INFORMATION SUPPLIED: Begin

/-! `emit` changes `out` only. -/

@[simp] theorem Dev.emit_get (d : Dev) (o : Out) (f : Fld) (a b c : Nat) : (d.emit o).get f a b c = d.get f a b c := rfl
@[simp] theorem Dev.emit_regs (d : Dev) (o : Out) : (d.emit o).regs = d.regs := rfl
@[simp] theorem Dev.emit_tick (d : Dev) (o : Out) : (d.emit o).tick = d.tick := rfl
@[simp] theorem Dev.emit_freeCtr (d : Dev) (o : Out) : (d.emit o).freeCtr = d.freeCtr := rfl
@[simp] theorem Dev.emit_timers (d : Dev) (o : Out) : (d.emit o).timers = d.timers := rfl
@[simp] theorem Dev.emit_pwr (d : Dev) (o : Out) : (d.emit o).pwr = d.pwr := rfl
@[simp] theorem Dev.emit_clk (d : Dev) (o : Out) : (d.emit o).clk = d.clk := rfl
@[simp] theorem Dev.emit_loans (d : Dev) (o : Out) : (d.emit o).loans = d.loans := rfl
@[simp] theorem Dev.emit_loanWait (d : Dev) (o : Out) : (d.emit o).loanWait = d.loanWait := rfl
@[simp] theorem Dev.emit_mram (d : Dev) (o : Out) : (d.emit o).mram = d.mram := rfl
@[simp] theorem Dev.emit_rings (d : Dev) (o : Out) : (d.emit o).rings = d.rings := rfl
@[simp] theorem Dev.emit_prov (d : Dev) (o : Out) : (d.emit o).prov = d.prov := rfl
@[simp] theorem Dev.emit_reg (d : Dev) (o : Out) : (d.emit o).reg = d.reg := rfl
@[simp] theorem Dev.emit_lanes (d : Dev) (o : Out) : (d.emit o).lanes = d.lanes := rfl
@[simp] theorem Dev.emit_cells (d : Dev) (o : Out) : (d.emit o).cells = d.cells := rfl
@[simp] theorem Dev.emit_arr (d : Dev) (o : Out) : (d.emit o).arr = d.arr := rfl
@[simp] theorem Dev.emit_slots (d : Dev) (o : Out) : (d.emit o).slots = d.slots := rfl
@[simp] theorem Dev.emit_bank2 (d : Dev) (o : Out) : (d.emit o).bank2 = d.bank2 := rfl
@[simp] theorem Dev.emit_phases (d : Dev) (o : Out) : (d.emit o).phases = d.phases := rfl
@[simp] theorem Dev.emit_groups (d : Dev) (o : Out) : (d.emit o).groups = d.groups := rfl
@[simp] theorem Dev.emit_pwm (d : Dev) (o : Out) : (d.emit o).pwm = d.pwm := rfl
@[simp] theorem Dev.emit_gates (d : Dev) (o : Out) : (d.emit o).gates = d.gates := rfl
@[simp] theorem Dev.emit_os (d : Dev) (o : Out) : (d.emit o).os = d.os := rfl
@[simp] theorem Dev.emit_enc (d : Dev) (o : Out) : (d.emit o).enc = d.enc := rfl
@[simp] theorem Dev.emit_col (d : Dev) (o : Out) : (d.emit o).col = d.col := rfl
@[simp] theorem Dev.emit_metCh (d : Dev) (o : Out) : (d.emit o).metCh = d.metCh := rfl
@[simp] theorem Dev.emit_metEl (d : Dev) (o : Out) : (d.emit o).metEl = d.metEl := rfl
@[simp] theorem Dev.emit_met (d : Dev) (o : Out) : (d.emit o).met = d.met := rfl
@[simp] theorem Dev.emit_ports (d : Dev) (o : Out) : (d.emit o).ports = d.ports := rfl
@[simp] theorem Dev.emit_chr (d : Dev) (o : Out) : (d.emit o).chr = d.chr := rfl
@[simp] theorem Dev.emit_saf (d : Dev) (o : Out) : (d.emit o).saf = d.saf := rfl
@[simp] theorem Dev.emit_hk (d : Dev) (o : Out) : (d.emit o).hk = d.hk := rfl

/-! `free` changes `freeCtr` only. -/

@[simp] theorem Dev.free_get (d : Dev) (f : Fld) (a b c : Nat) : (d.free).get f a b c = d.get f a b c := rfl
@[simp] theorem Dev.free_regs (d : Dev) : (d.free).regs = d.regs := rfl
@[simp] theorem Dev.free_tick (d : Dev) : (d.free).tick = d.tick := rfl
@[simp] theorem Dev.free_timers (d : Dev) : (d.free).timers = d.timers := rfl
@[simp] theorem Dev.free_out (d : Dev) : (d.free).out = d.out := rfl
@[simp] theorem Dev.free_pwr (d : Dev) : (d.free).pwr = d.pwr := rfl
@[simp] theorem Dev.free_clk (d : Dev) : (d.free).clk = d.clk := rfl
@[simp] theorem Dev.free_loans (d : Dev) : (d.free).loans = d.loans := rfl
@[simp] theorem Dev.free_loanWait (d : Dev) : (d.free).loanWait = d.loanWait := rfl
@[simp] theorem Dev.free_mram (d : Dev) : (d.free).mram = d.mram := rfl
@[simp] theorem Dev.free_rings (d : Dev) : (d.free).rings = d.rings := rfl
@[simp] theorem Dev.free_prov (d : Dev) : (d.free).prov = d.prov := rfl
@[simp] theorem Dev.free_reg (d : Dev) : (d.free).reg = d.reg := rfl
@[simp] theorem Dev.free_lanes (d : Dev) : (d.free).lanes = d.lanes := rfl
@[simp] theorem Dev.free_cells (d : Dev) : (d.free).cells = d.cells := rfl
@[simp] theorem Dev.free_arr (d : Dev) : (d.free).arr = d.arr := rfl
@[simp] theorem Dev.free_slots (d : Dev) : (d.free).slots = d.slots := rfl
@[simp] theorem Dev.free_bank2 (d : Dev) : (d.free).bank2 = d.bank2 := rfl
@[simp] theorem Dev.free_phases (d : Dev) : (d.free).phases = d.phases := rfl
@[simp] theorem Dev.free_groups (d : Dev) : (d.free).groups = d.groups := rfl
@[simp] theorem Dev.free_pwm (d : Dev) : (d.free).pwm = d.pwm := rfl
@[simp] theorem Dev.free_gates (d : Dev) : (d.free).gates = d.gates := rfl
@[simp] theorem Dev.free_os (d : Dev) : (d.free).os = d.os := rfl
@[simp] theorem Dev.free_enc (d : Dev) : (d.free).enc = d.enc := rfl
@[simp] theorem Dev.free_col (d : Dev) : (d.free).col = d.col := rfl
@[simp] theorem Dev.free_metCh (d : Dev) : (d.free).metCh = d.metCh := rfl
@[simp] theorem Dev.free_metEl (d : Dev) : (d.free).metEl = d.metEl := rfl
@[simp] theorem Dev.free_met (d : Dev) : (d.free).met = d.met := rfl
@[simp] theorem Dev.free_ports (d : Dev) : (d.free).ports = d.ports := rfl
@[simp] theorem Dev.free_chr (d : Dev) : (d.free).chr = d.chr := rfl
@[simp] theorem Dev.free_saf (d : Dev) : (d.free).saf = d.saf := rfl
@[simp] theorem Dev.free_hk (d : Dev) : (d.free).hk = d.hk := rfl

INFORMATION SUPPLIED: End
INFORMATION SUPPLIED: Begin

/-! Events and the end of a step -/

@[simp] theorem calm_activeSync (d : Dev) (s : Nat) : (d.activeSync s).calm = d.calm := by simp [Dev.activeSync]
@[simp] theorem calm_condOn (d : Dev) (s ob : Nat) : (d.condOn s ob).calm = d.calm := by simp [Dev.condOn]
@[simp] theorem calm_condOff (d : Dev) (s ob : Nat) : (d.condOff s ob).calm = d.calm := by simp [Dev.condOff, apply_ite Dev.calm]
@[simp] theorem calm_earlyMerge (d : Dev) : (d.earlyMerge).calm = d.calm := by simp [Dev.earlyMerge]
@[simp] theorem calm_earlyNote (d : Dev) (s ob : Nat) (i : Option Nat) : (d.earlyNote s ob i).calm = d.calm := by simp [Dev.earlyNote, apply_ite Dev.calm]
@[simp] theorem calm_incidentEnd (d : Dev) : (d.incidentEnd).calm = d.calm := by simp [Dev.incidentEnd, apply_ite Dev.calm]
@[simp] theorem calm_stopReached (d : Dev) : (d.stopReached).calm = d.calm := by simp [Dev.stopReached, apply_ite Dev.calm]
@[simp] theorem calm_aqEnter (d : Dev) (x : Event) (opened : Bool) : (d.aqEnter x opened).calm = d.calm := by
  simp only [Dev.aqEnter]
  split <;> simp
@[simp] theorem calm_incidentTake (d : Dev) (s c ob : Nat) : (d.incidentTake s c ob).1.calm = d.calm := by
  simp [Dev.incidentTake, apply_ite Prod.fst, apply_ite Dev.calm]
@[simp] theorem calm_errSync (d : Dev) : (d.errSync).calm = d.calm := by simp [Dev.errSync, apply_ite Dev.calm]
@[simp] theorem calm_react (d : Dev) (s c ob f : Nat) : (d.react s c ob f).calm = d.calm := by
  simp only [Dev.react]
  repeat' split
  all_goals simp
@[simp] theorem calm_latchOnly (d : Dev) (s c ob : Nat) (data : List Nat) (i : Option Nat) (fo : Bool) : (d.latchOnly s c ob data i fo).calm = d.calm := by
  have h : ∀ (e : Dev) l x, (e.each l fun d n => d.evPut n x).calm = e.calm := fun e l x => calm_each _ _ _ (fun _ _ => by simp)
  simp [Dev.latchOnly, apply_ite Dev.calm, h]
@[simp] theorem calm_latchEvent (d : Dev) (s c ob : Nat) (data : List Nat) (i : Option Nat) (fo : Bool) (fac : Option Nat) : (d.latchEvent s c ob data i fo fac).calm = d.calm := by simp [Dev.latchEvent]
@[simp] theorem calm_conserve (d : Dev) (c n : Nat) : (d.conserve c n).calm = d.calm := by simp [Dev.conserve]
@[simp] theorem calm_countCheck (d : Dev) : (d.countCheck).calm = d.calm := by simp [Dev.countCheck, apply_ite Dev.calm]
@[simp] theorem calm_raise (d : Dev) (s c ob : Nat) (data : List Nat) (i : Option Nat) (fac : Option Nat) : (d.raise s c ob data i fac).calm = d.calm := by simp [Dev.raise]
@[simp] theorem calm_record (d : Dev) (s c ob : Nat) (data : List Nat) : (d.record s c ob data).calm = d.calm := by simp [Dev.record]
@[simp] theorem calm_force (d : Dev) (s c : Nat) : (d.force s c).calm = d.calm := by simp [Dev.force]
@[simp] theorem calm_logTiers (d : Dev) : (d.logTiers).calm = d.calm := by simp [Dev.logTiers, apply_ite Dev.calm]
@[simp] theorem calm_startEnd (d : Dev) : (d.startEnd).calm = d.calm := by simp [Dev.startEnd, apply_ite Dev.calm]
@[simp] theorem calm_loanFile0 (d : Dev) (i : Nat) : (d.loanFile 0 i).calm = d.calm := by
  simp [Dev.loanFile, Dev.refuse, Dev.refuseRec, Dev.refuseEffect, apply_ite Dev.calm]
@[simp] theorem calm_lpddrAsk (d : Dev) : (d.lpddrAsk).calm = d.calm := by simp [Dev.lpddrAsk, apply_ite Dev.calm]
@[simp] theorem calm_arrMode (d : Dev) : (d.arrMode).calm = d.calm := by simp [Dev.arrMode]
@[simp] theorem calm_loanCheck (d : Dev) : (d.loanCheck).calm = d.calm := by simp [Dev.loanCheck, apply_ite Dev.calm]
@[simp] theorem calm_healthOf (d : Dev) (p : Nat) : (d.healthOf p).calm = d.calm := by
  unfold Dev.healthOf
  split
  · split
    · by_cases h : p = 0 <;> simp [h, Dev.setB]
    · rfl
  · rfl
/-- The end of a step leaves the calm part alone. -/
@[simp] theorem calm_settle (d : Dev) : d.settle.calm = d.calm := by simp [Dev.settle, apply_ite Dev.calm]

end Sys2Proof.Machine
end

INFORMATION SUPPLIED: End

* TASK ITEM
Work out how many lines in the records above contain the word "rings", and reply with that number alone.

* OUTPUT
2